Stored data entries:
####################

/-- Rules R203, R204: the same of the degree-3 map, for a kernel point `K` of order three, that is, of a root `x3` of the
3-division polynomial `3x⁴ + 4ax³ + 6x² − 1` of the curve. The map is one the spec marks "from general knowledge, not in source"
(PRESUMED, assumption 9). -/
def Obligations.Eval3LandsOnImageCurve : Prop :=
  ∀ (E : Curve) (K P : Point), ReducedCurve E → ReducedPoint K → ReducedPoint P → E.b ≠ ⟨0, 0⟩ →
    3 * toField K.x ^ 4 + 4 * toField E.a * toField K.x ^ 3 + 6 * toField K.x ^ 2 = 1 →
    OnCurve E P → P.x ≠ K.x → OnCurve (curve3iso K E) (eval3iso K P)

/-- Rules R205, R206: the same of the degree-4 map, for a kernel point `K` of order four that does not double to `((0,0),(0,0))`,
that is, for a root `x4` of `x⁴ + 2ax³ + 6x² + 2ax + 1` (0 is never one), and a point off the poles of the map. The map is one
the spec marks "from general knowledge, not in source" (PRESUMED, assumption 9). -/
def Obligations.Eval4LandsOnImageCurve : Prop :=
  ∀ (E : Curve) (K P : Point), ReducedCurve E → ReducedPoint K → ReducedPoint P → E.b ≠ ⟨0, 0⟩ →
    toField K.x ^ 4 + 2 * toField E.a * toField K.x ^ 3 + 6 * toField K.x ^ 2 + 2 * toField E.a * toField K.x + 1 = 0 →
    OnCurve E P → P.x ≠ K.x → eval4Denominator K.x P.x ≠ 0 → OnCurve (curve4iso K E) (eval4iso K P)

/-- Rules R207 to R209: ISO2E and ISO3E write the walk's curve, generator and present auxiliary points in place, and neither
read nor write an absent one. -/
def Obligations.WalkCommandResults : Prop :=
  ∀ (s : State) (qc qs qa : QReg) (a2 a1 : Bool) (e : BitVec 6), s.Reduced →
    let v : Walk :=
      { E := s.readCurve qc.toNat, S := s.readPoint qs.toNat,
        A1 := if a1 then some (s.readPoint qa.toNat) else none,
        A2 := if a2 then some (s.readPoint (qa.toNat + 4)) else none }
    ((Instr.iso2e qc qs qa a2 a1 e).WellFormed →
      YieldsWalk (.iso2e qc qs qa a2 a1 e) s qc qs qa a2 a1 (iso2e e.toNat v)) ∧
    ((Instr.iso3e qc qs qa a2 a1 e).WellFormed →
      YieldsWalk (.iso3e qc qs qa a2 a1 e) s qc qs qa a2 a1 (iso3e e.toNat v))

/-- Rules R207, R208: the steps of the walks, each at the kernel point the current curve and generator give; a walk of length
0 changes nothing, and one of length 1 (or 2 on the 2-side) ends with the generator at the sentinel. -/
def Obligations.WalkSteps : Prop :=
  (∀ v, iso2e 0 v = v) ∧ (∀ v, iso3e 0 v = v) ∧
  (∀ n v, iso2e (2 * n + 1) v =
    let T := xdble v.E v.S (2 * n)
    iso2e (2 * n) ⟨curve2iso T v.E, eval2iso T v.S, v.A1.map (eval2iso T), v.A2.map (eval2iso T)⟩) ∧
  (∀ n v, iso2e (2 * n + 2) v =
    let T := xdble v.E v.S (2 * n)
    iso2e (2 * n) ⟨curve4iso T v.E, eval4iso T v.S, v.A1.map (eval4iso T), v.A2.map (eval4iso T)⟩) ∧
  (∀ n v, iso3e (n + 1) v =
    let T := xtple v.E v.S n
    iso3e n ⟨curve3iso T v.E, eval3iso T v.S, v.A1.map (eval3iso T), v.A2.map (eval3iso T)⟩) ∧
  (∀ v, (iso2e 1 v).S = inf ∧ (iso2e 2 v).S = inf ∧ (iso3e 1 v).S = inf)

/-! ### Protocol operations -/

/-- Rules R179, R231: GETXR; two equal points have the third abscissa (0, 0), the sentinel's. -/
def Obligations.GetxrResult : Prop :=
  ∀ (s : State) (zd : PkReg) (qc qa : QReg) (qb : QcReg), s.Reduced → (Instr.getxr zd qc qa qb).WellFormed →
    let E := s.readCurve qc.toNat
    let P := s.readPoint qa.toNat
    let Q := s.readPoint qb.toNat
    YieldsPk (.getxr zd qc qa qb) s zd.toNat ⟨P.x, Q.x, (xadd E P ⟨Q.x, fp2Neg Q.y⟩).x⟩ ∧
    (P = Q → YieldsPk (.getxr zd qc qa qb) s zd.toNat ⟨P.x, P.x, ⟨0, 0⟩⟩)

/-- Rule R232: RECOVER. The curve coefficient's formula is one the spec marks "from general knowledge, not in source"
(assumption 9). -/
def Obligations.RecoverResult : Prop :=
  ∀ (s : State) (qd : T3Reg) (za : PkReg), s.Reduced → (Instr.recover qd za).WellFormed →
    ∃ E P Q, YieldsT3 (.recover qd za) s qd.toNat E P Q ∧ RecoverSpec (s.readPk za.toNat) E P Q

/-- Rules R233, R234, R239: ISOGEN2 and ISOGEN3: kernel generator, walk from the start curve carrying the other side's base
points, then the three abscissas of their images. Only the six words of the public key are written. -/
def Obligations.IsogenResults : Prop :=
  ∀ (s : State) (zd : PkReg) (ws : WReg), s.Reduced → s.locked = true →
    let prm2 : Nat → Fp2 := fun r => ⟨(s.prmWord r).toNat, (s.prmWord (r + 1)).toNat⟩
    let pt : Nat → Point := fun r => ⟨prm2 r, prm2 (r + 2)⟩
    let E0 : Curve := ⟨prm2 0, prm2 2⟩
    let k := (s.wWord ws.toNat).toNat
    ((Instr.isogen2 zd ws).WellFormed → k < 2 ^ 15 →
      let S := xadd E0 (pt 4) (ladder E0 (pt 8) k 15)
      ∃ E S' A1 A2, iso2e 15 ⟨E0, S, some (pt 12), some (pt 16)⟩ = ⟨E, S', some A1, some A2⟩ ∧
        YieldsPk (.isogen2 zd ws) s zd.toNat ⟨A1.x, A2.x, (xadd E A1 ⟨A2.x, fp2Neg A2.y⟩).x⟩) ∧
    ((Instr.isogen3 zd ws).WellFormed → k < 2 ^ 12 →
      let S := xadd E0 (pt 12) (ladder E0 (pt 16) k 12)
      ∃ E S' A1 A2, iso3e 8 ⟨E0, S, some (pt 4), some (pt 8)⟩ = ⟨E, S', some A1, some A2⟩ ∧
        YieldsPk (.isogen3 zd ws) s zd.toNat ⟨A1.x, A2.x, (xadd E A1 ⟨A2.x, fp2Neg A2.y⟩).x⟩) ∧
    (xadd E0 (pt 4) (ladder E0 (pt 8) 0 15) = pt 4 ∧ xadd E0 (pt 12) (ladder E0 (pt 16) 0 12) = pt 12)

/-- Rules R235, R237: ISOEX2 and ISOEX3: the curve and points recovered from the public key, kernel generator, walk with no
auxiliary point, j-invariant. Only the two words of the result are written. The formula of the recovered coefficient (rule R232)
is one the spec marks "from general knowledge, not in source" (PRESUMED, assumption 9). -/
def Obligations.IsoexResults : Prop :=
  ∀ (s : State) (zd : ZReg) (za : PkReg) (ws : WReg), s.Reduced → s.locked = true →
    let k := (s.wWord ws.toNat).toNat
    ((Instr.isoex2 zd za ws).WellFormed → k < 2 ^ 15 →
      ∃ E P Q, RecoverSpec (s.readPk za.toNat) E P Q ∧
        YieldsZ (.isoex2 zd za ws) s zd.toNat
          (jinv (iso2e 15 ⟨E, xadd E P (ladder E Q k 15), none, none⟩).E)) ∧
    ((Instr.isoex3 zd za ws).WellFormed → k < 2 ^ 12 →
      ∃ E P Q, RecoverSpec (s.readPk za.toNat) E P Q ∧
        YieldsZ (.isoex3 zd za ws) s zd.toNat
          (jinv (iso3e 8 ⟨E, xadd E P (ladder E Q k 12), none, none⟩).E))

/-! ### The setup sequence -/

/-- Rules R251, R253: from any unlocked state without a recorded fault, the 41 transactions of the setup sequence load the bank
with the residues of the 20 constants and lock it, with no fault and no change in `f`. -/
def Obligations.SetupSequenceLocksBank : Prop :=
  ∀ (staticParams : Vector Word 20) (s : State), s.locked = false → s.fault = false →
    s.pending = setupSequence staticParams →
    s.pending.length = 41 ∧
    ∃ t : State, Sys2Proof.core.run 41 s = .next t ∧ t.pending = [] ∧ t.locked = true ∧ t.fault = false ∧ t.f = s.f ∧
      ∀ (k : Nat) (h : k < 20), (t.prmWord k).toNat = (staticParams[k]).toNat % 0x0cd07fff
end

####################

▶ [WHAT TO WORK ON] Write down, word for word, the lines above from the one containing "YieldsPk (.getxr zd qc qa qb) s zd.toNat ⟨P.x, Q.x, (xadd" through the one containing "other side's base", both ends included.

▶ [PROBLEM SOLUTION]
    YieldsPk (.getxr zd qc qa qb) s zd.toNat ⟨P.x, Q.x, (xadd E P ⟨Q.x, fp2Neg Q.y⟩).x⟩ ∧
    (P = Q → YieldsPk (.getxr zd qc qa qb) s zd.toNat ⟨P.x, P.x, ⟨0, 0⟩⟩)

/-- Rule R232: RECOVER. The curve coefficient's formula is one the spec marks "from general knowledge, not in source"
(assumption 9). -/
def Obligations.RecoverResult : Prop :=
  ∀ (s : State) (qd : T3Reg) (za : PkReg), s.Reduced → (Instr.recover qd za).WellFormed →
    ∃ E P Q, YieldsT3 (.recover qd za) s qd.toNat E P Q ∧ RecoverSpec (s.readPk za.toNat) E P Q

/-- Rules R233, R234, R239: ISOGEN2 and ISOGEN3: kernel generator, walk from the start curve carrying the other side's base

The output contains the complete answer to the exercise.